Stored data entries
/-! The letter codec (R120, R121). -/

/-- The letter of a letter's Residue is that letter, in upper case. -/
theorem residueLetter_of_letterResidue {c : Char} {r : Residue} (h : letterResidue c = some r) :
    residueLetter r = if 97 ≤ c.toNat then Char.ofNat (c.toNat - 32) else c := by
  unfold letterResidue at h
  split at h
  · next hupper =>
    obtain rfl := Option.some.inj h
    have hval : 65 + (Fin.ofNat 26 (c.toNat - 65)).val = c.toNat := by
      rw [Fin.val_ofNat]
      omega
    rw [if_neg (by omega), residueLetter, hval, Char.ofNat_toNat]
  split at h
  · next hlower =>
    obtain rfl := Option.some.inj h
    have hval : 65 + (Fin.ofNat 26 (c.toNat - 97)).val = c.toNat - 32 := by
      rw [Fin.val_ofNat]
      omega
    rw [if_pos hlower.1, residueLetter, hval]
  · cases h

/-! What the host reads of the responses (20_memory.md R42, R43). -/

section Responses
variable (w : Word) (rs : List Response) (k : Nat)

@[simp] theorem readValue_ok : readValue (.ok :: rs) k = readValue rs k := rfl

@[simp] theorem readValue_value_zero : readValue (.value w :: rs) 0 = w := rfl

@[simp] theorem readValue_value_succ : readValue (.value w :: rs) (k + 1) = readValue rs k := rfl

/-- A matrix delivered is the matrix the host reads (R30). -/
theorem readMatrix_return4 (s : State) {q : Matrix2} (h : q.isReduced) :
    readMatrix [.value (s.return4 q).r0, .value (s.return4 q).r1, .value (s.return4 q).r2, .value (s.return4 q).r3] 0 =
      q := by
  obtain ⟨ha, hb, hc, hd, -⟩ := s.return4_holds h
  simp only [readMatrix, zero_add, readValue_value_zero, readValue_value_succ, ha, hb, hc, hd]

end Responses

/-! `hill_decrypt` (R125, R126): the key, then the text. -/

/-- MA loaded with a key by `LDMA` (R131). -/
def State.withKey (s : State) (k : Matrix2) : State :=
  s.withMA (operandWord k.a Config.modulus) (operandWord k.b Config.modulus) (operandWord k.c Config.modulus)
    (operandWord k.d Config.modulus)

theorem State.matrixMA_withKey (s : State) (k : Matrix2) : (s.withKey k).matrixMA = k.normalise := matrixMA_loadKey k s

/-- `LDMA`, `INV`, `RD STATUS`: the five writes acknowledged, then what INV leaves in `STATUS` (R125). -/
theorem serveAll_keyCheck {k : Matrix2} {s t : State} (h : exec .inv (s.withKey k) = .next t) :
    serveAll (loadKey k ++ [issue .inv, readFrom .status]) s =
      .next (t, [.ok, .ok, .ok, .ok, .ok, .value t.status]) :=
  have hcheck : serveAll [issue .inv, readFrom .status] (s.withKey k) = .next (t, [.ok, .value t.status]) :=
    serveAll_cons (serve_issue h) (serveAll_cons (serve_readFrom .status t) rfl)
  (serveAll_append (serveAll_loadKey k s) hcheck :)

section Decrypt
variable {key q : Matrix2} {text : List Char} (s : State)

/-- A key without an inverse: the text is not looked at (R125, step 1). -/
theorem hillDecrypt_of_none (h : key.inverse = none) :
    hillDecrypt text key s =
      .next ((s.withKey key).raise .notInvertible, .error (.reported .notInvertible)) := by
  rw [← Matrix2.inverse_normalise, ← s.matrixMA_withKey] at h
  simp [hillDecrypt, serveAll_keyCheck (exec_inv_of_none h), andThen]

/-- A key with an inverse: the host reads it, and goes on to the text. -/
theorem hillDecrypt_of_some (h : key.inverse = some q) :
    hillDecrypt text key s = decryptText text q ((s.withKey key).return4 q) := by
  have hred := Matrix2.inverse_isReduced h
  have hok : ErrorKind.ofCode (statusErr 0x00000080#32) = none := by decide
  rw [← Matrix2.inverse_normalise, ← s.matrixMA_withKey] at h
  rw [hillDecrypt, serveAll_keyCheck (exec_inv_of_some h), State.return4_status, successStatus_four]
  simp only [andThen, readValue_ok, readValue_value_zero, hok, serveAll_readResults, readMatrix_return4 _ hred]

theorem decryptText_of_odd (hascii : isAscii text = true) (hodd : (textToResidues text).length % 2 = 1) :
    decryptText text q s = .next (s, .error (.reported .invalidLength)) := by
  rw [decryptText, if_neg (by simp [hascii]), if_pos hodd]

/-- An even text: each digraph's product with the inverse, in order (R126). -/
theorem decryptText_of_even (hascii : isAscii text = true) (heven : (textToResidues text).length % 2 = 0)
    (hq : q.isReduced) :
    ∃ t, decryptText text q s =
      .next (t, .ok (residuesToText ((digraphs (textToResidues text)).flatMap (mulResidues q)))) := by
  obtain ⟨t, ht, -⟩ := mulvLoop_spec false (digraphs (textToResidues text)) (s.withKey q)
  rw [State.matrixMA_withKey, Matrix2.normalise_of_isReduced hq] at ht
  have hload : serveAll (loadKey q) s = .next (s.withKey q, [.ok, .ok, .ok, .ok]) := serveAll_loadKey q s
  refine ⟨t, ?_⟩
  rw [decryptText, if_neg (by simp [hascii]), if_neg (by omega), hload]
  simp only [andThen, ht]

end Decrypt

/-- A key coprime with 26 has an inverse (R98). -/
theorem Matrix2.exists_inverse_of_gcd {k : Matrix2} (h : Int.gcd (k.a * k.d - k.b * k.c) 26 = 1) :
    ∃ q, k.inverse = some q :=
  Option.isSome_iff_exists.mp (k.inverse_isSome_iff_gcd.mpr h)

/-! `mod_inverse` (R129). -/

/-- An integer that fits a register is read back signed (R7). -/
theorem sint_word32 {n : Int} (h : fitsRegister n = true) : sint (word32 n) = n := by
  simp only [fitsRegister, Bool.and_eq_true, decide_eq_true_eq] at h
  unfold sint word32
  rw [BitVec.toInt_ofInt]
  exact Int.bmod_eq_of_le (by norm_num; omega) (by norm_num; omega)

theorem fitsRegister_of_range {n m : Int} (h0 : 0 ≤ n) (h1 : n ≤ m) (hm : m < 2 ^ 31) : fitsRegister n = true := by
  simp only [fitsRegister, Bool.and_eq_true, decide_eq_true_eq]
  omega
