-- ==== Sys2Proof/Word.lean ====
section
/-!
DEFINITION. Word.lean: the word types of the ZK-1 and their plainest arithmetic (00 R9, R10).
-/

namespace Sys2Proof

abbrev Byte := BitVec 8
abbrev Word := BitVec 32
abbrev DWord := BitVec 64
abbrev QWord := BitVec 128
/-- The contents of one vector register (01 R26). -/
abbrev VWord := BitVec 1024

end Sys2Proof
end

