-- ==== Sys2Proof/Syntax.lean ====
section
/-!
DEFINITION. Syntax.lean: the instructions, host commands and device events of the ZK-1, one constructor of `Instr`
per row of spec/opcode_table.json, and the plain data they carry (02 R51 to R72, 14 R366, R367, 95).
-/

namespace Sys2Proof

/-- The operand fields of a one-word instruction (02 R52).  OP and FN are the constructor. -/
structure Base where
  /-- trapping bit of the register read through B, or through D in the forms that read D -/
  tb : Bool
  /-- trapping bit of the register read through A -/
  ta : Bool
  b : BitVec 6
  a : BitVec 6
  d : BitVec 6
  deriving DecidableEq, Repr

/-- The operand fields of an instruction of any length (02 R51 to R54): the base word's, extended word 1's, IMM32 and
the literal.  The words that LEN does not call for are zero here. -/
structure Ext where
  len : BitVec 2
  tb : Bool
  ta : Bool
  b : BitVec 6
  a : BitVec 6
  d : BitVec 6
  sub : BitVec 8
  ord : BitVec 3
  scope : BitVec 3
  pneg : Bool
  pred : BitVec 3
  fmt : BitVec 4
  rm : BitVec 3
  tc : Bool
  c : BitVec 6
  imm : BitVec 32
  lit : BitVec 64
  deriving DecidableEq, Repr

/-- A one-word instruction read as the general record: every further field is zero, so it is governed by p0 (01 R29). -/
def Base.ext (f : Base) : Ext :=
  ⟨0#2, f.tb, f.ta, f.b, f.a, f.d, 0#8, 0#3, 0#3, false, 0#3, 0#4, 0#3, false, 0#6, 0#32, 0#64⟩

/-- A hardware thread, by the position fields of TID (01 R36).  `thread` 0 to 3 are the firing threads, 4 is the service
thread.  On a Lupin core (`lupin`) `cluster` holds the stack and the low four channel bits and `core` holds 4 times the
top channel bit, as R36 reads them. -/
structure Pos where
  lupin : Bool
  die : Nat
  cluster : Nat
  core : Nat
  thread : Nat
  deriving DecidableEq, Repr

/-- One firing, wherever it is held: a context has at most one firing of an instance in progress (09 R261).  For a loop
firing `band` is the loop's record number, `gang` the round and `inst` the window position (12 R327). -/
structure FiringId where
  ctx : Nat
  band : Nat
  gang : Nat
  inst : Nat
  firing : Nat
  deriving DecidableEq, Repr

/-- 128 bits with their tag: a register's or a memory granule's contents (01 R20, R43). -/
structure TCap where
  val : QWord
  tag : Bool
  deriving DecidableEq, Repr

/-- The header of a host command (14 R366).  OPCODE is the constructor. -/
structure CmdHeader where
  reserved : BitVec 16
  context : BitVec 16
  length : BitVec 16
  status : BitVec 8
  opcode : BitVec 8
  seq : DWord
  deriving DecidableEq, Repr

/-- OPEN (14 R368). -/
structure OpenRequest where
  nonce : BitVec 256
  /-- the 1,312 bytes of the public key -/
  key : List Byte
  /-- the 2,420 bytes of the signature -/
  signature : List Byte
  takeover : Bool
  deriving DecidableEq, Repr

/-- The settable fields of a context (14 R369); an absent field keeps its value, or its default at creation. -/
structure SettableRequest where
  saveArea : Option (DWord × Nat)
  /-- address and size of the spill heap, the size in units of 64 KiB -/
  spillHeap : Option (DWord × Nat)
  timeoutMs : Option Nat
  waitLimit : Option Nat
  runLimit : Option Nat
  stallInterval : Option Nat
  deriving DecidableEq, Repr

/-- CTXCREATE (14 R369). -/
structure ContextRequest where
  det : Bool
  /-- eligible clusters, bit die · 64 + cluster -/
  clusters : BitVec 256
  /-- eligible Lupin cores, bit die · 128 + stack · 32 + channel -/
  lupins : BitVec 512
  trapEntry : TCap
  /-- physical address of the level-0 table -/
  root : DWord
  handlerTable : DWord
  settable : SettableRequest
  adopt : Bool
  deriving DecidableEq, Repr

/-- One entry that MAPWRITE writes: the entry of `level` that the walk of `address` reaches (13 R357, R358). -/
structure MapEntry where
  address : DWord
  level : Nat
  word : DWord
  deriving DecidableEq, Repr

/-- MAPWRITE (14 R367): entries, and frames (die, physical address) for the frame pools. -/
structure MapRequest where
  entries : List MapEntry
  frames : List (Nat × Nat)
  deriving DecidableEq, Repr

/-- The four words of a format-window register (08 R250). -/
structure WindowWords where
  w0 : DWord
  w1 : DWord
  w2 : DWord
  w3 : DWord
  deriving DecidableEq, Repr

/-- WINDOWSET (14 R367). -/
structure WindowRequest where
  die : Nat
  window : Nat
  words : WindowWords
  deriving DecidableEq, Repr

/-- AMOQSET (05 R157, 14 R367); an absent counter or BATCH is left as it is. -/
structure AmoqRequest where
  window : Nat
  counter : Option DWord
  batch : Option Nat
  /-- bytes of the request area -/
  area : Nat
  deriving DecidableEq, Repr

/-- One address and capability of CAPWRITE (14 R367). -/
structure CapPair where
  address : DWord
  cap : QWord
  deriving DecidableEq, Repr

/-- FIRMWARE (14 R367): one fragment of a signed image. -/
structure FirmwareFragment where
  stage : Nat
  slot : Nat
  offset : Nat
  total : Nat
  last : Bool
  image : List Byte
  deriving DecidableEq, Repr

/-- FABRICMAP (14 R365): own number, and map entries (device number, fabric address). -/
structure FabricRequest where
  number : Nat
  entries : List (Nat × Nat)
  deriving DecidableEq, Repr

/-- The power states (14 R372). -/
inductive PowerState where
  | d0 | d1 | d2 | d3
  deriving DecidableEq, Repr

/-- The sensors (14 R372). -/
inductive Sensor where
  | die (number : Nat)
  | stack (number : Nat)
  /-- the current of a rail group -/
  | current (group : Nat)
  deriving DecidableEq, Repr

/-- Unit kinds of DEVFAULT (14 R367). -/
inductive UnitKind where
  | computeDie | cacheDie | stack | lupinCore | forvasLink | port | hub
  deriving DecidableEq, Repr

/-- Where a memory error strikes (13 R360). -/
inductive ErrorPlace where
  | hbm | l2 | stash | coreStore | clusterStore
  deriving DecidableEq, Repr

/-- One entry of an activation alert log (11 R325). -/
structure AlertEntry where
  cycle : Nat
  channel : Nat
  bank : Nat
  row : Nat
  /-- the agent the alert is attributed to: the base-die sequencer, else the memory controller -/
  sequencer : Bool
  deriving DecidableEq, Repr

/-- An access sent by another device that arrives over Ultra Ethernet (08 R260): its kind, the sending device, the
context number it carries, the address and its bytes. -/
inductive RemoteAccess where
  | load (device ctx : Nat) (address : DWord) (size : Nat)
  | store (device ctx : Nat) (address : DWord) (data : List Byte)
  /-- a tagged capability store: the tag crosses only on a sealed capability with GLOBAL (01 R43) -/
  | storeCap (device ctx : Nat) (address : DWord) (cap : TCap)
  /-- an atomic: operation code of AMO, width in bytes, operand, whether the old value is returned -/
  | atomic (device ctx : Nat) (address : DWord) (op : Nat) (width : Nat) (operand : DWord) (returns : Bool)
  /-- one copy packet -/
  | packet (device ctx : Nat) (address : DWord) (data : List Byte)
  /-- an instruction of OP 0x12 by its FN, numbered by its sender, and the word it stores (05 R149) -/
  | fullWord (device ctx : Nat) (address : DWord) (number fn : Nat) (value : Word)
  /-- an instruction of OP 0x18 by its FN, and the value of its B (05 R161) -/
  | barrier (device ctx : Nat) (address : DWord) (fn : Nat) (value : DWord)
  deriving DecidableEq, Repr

Exercise –
The line above containing "k = readValue rs k := rfl", the line containing "section Decrypt", and every line between them are to be transcribed exactly; no other line is wanted.

Problem solution –
@[simp] theorem readValue_ok : readValue (.ok :: rs) k = readValue rs k := rfl

@[simp] theorem readValue_value_zero : readValue (.value w :: rs) 0 = w := rfl

@[simp] theorem readValue_value_succ : readValue (.value w :: rs) (k + 1) = readValue rs k := rfl

/-- A matrix delivered is the matrix the host reads (R30). -/
theorem readMatrix_return4 (s : State) {q : Matrix2} (h : q.isReduced) :
    readMatrix [.value (s.return4 q).r0, .value (s.return4 q).r1, .value (s.return4 q).r2, .value (s.return4 q).r3] 0 =
      q := by
  obtain ⟨ha, hb, hc, hd, -⟩ := s.return4_holds h
  simp only [readMatrix, zero_add, readValue_value_zero, readValue_value_succ, ha, hb, hc, hd]

end Responses

/-! `hill_decrypt` (R125, R126): the key, then the text. -/

/-- MA loaded with a key by `LDMA` (R131). -/
def State.withKey (s : State) (k : Matrix2) : State :=
  s.withMA (operandWord k.a Config.modulus) (operandWord k.b Config.modulus) (operandWord k.c Config.modulus)
    (operandWord k.d Config.modulus)

theorem State.matrixMA_withKey (s : State) (k : Matrix2) : (s.withKey k).matrixMA = k.normalise := matrixMA_loadKey k s

/-- `LDMA`, `INV`, `RD STATUS`: the five writes acknowledged, then what INV leaves in `STATUS` (R125). -/
theorem serveAll_keyCheck {k : Matrix2} {s t : State} (h : exec .inv (s.withKey k) = .next t) :
    serveAll (loadKey k ++ [issue .inv, readFrom .status]) s =
      .next (t, [.ok, .ok, .ok, .ok, .ok, .value t.status]) :=
  have hcheck : serveAll [issue .inv, readFrom .status] (s.withKey k) = .next (t, [.ok, .value t.status]) :=
    serveAll_cons (serve_issue h) (serveAll_cons (serve_readFrom .status t) rfl)
  (serveAll_append (serveAll_loadKey k s) hcheck :)

section Decrypt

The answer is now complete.